= Slot time =

Time it takes to send a designated amount of data from one network host to another

Slot time is a concept in computer networking. It is at least twice the time it takes for an electronic pulse (OSI Layer 1 - Physical) to travel the length of the maximum theoretical distance between two nodes. In CSMA/CD networks such as Ethernet, the slot time is an upper limit on the acquisition of the medium, a limit on the length of a packet fragment generated by a collision, and the scheduling quantum for retransmission.
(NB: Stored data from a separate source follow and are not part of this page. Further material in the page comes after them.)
-- ==== Sys2Proof/Machine/Ops.lean ====
section
/-! DEFINITION. The named operations over buffers, registers and the bus, the two ways a command or a transaction
ends in an error (60_exceptions.md R124), and reset. -/

namespace Sys2Proof.Machine

/-! ### One buffer's memory -/

/-- What an index that no entry lists holds: no written value (log entry 2). -/
def Memory.unlisted : Option Byte := none

/-- The byte last written at an index. -/
def Memory.written : Memory → Nat → Option Byte
  | [], _ => Memory.unlisted
  | (a, b) :: m, k => if a = k then some b else Memory.written m k

/-- The cells that hold `bs` at the indices from `k` on. -/
def Memory.cells : Nat → List Byte → Memory
  | _, [] => []
  | k, b :: bs => (k, b) :: Memory.cells (k + 1) bs

/-- Store `bs` at the indices from `k` on; every other index keeps what it holds. -/
def Memory.store (m : Memory) (k : Nat) (bs : List Byte) : Memory :=
  (m.filter fun c => decide (c.1 < k)) ++
    (Memory.cells k bs ++ m.filter fun c => decide (k + bs.length ≤ c.1))

/-- The canonical form: strictly rising indices, and no entry equal to what an unlisted index holds. -/
abbrev Memory.wf (m : Memory) : Prop :=
  m.Pairwise (fun c d => c.1 < d.1) ∧ ∀ c ∈ m, some c.2 ≠ Memory.unlisted

/-- Every written index lies below the buffer's capacity (20_memory.md R57). -/
abbrev Memory.below (m : Memory) (cap : Nat) : Prop := ∀ c ∈ m, c.1 < cap

/-! ### The buffers -/

/-- The memory of a buffer. -/
def Buffers.get (u : Buffers) : Buffer → Memory
  | .payload => u.payload
  | .tx => u.tx
  | .rx => u.rx
  | .pixin => u.pixin
  | .pixout => u.pixout

/-- The buffers with one replaced. -/
def Buffers.set (u : Buffers) (b : Buffer) (m : Memory) : Buffers :=
  match b with
  | .payload => { u with payload := m }
  | .tx => { u with tx := m }
  | .rx => { u with rx := m }
  | .pixin => { u with pixin := m }
  | .pixout => { u with pixout := m }

/-- `BUF[k]` (00_scope.md R12): "whatever the host or a command last wrote there, or its unspecified reset
content" (20_memory.md R58). -/
def State.byteAt (s : State) (b : Buffer) (k : Nat) : Byte :=
  ((s.bufs.get b).written k).getD (Config.resetByte s.epoch b k)

/-- `BUF[k .. k+n-1]` (00_scope.md R12). -/
def State.bytesAt (s : State) (b : Buffer) (k n : Nat) : List Byte :=
  (List.range n).map fun j => s.byteAt b (k + j)

/-- `BUF[k+j] <- bs[j]` for every byte of `bs` (00_scope.md R12). -/
def State.storeBytes (s : State) (b : Buffer) (k : Nat) (bs : List Byte) : State :=
  { s with bufs := s.bufs.set b ((s.bufs.get b).store k bs) }

/-! ### The registers -/

/-- The registers with one replaced. -/
def Regs.set (g : Regs) (r : RegName) (v : Word) : Regs :=
  match r with
  | .cmd => { g with cmd := v }
  | .status => { g with status := v }
  | .crc => { g with crc := v }
  | .crcDin => { g with crcDin := v }
  | .crcLen => { g with crcLen := v }
  | .frmCmd => { g with frmCmd := v }
  | .frmAddr => { g with frmAddr := v }
  | .frmLen => { g with frmLen := v }
  | .frmCrc => { g with frmCrc := v }
  | .txCount => { g with txCount := v }
  | .rxCount => { g with rxCount := v }
  | .rxCmd => { g with rxCmd := v }
  | .rxAddr => { g with rxAddr := v }
  | .rxLen => { g with rxLen := v }
  | .rxPlen => { g with rxPlen := v }
  | .rxCrc => { g with rxCrc := v }
  | .rxCrcCalc => { g with rxCrcCalc := v }
  | .rxInfo => { g with rxInfo := v }
  | .pixRgb => { g with pixRgb := v }
  | .pix565 => { g with pix565 := v }
  | .pixinCount => { g with pixinCount := v }

/-- `REG <- v` of a command (00_scope.md R12). -/
def State.setReg (s : State) (r : RegName) (v : Word) : State :=
  { s with regs := s.regs.set r v }

/-- Several `REG <- v` of a command, in order (00_scope.md R12). -/
def State.setRegs (s : State) (l : List (RegName × Word)) : State :=
  { s with regs := l.foldl (fun g e => g.set e.1 e.2) s.regs }

/-- `REG_at(OFF) <- WDATA & writable_mask(OFF)` (20_memory.md R49, 10_state.md R22). -/
def State.hostWriteReg (s : State) (r : RegName) (wdata : Word) : State :=
  s.setReg r (wdata &&& r.fieldMask)

/-! ### How a command ends -/

/-- The last effect of a command that succeeds: STATUS.ERR = 0 (40_command.md R86). -/
def succeed (s : State) : State := s.setReg .status ErrorCode.ok.statusWord

/-- `raise Error(code)`: STATUS.ERR <- code, and no other register or buffer byte changes (60_exceptions.md
R126). There is no trap: nothing is saved and nothing is returned to (R133, R134). -/
def raiseError (e : ErrorCode) (s : State) : State := s.setReg .status e.statusWord

/-! ### The host's side of the bus -/

/-- The state with another list of host events to come. -/
def State.withPending (s : State) (events : List HostEvent) : State := { s with pending := events }

/-! ### How a transaction ends -/

/-- The transaction returns (RDATA, RESP) (20_memory.md R48). -/
def State.respond (s : State) (r : Response) : State := { s with responses := r :: s.responses }

/-- `return (v, OKAY)` (20_memory.md R49). -/
def returnOkay (v : Word) (s : State) : State := s.respond ⟨v, .okay⟩

/-- `raise BusError`: returns (0, BUSERR) and changes no register and no buffer byte (60_exceptions.md R131). -/
def busError (s : State) : State := s.respond ⟨0#32, .buserr⟩

/-! ### Reset -/

/-- Reset (70_reset_and_hazards.md R141, R142): every register 0, every buffer byte a new draw. The parameters
and the host's side of the bus are no part of the block and stay. -/
def applyReset (s : State) : State :=
  { s with regs := Regs.atReset, bufs := Buffers.atReset, epoch := s.epoch + 1 }

/-- Reset during a transaction (70_reset_and_hazards.md R144): the transaction is abandoned, it "returns no
response the host may rely on" (any value, I6), and the state is the reset state. -/
def abandonTransaction (s : State) : State :=
  (applyReset s).respond
    ⟨Config.abandonedRdata (s.epoch + 1), if Config.abandonedOkay (s.epoch + 1) then .okay else .buserr⟩

end Sys2Proof.Machine
end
Since a pulse's runtime will never exceed slot time (the maximum theoretical time for a frame to travel a network), the network interface controller, or NIC waits a minimum of slot time before retransmitting after a collision happened, in order to allow any pulse that was initiated at the time that the waiting NIC was requested to send, to reach all other nodes. By allowing the pulse to reach the waiting NIC, a local collision occurs (i.e. while still sending) rather than a late collision occurring (after sending may or may not have ended). By having the collision occur at the NIC (local) and not on the wire (late) CSMA/CD implementation recover the situation by retransmitting later.

Some times for Ethernet slot time include:

| Speed | Slot time | Time Interval |
|---|---|---|
| 10 Mbit/s | 512 bit times | 51.2 microseconds |
| 100 Mbit/s | 512 bit times | 5.12 microseconds |
| 1 Gbit/s | 4096 bit times | 4.096 microseconds |
| 2.5 Gbit/s onward | no half-duplex operation |  |

See DIFS for information on 802.11x slot times.